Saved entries
—————

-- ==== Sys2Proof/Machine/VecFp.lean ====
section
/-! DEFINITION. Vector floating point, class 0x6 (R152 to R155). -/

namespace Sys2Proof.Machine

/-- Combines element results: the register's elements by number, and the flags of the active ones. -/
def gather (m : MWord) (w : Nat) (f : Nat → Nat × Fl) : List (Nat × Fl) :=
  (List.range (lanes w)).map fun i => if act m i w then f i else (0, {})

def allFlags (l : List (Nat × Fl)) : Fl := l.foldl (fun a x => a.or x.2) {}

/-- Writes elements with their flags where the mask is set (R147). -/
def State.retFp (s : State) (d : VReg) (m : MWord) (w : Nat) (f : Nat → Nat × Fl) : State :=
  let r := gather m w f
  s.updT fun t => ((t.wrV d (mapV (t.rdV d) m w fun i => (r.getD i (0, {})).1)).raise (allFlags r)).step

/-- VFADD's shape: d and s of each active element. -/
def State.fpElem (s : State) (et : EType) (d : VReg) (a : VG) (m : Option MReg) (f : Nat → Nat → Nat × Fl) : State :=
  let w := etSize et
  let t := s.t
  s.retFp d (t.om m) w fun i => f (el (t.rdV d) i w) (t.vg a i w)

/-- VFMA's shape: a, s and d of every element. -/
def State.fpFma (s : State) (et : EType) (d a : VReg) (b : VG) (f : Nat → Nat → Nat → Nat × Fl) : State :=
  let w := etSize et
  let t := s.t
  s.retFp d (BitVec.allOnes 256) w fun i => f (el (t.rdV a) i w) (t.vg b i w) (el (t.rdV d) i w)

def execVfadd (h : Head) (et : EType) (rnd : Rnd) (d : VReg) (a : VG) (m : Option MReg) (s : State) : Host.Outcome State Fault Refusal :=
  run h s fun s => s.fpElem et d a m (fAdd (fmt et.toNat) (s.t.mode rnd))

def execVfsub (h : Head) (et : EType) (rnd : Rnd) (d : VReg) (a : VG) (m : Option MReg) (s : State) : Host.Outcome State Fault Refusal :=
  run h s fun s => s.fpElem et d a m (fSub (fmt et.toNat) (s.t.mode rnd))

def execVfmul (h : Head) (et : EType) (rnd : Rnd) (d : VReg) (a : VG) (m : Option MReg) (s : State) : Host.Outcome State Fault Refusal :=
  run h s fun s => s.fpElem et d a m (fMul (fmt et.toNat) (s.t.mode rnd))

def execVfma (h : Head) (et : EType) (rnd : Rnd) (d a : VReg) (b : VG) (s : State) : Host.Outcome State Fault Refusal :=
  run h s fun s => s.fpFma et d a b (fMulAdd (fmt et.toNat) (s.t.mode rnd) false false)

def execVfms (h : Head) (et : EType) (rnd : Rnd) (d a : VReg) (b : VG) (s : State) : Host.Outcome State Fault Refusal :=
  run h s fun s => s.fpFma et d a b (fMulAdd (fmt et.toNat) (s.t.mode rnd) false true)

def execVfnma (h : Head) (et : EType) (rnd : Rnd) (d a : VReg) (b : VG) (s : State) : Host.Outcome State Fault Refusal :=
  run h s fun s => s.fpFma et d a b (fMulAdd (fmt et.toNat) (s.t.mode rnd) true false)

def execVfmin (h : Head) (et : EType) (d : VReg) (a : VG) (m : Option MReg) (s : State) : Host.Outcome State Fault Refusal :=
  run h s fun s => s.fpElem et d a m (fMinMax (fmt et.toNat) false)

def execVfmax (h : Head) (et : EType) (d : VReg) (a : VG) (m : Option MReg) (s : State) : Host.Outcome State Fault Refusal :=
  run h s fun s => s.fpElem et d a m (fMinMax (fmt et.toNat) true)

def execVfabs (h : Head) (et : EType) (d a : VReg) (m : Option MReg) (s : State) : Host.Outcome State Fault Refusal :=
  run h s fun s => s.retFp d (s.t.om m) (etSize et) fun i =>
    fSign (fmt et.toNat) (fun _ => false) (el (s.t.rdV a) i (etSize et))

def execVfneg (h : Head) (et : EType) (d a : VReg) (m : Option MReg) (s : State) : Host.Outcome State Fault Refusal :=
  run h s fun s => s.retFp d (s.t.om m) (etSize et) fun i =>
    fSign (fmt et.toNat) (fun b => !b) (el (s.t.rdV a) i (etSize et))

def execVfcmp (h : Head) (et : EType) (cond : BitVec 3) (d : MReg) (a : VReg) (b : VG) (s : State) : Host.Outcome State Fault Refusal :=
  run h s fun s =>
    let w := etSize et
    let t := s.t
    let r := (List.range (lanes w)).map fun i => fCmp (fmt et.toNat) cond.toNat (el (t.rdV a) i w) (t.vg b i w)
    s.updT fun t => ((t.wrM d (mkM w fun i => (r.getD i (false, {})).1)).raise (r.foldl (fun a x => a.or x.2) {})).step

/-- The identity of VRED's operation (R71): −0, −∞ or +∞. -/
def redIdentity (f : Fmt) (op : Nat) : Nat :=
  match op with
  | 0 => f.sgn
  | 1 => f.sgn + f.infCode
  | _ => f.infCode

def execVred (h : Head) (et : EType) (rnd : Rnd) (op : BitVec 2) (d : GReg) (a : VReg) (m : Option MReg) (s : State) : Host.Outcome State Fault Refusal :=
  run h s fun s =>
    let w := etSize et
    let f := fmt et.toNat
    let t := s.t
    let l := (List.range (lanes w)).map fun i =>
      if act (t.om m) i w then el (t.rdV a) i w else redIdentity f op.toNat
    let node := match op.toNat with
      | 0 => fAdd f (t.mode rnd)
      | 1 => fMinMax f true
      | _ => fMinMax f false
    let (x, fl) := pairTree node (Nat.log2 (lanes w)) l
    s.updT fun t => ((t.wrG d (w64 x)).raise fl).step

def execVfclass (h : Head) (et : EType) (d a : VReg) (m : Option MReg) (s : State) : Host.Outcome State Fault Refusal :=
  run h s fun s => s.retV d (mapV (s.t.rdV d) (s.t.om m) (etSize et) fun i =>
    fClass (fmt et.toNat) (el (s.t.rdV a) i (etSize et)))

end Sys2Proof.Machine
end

—————

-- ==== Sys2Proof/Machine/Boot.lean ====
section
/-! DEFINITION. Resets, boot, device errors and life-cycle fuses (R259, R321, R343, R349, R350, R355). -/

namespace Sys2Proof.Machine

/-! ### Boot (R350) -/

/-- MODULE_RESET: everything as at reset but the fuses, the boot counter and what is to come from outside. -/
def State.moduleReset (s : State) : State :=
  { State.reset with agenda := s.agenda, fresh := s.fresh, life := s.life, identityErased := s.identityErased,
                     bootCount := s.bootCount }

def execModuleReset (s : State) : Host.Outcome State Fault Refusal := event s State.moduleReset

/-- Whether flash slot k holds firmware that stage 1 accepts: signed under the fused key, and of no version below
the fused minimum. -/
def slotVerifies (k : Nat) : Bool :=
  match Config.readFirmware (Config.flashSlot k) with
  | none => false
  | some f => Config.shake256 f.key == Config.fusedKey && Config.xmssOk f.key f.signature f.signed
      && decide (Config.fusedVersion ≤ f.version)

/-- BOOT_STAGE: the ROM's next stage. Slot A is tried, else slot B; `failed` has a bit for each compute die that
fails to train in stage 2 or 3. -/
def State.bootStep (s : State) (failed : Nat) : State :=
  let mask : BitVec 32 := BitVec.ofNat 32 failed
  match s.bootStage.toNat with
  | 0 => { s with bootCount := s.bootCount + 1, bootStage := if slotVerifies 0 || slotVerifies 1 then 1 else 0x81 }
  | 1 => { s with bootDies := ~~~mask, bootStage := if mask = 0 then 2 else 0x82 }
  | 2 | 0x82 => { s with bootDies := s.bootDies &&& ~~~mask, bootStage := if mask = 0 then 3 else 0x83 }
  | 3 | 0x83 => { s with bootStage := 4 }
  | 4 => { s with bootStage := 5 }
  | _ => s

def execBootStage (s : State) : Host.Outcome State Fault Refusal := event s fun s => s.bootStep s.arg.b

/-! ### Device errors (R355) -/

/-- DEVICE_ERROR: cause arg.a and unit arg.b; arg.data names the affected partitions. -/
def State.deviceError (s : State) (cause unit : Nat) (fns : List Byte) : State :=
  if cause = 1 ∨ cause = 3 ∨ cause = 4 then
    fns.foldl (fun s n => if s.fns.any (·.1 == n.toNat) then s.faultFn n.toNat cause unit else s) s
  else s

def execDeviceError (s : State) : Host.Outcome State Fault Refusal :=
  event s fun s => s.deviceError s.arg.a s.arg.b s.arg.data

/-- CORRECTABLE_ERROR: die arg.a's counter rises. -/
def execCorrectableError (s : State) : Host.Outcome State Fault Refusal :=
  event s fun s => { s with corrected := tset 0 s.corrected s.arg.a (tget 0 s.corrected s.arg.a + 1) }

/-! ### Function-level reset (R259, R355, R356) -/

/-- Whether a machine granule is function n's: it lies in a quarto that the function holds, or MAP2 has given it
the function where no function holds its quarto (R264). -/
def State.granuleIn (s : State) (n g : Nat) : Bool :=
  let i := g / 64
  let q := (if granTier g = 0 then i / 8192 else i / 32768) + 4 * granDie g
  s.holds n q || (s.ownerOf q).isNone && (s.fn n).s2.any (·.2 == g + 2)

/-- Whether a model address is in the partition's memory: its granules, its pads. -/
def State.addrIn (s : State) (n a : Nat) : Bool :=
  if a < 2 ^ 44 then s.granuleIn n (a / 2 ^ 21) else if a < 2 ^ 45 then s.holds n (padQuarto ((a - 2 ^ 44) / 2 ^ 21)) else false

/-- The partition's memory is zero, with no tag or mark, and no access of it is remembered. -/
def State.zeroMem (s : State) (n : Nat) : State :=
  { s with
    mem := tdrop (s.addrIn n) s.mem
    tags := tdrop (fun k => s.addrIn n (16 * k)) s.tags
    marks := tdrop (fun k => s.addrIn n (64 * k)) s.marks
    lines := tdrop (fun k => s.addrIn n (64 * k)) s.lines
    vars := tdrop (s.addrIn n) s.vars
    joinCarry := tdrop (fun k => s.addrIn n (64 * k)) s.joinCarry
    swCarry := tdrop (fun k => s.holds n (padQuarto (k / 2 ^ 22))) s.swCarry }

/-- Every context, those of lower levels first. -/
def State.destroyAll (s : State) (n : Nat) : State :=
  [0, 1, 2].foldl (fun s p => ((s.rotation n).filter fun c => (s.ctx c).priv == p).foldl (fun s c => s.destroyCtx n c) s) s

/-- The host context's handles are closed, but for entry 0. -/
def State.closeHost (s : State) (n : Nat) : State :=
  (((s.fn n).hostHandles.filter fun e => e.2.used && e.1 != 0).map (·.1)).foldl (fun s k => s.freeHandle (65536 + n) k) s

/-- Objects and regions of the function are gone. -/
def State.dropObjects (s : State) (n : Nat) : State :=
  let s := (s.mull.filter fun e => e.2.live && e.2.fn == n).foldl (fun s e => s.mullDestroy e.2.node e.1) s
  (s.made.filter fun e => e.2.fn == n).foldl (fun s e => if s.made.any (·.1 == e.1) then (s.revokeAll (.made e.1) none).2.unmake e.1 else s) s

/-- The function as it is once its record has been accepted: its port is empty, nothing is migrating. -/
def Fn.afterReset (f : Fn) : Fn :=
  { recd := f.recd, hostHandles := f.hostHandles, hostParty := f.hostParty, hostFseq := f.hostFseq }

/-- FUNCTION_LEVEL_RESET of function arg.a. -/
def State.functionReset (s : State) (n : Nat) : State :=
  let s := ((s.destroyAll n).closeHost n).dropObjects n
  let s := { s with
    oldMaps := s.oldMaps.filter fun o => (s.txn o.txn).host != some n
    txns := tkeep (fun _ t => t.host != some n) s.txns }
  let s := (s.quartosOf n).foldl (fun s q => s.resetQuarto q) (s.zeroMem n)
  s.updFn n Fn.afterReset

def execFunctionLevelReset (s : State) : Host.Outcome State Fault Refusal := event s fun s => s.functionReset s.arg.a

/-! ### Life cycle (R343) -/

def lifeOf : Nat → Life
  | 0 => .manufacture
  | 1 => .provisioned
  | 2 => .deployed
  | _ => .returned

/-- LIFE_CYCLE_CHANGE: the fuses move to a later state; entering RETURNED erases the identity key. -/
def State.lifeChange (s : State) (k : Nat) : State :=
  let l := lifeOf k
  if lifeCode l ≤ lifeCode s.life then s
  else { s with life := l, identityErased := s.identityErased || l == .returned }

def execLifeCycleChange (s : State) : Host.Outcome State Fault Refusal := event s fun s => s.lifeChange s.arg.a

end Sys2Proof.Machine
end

—————

• [Task item]: In the data above, start at the line that has "-- ==== Sys2Proof/Machine/VecFp.lean", stop after the line that has "def State.fpFma (s", and print every line in between exactly as it stands.

• [Finished task]:
-- ==== Sys2Proof/Machine/VecFp.lean ====
section
/-! DEFINITION. Vector floating point, class 0x6 (R152 to R155). -/

namespace Sys2Proof.Machine

/-- Combines element results: the register's elements by number, and the flags of the active ones. -/
def gather (m : MWord) (w : Nat) (f : Nat → Nat × Fl) : List (Nat × Fl) :=
  (List.range (lanes w)).map fun i => if act m i w then f i else (0, {})

def allFlags (l : List (Nat × Fl)) : Fl := l.foldl (fun a x => a.or x.2) {}

/-- Writes elements with their flags where the mask is set (R147). -/
def State.retFp (s : State) (d : VReg) (m : MWord) (w : Nat) (f : Nat → Nat × Fl) : State :=
  let r := gather m w f
  s.updT fun t => ((t.wrV d (mapV (t.rdV d) m w fun i => (r.getD i (0, {})).1)).raise (allFlags r)).step

/-- VFADD's shape: d and s of each active element. -/
def State.fpElem (s : State) (et : EType) (d : VReg) (a : VG) (m : Option MReg) (f : Nat → Nat → Nat × Fl) : State :=
  let w := etSize et
  let t := s.t
  s.retFp d (t.om m) w fun i => f (el (t.rdV d) i w) (t.vg a i w)

/-- VFMA's shape: a, s and d of every element. -/
def State.fpFma (s : State) (et : EType) (d a : VReg) (b : VG) (f : Nat → Nat → Nat → Nat × Fl) : State :=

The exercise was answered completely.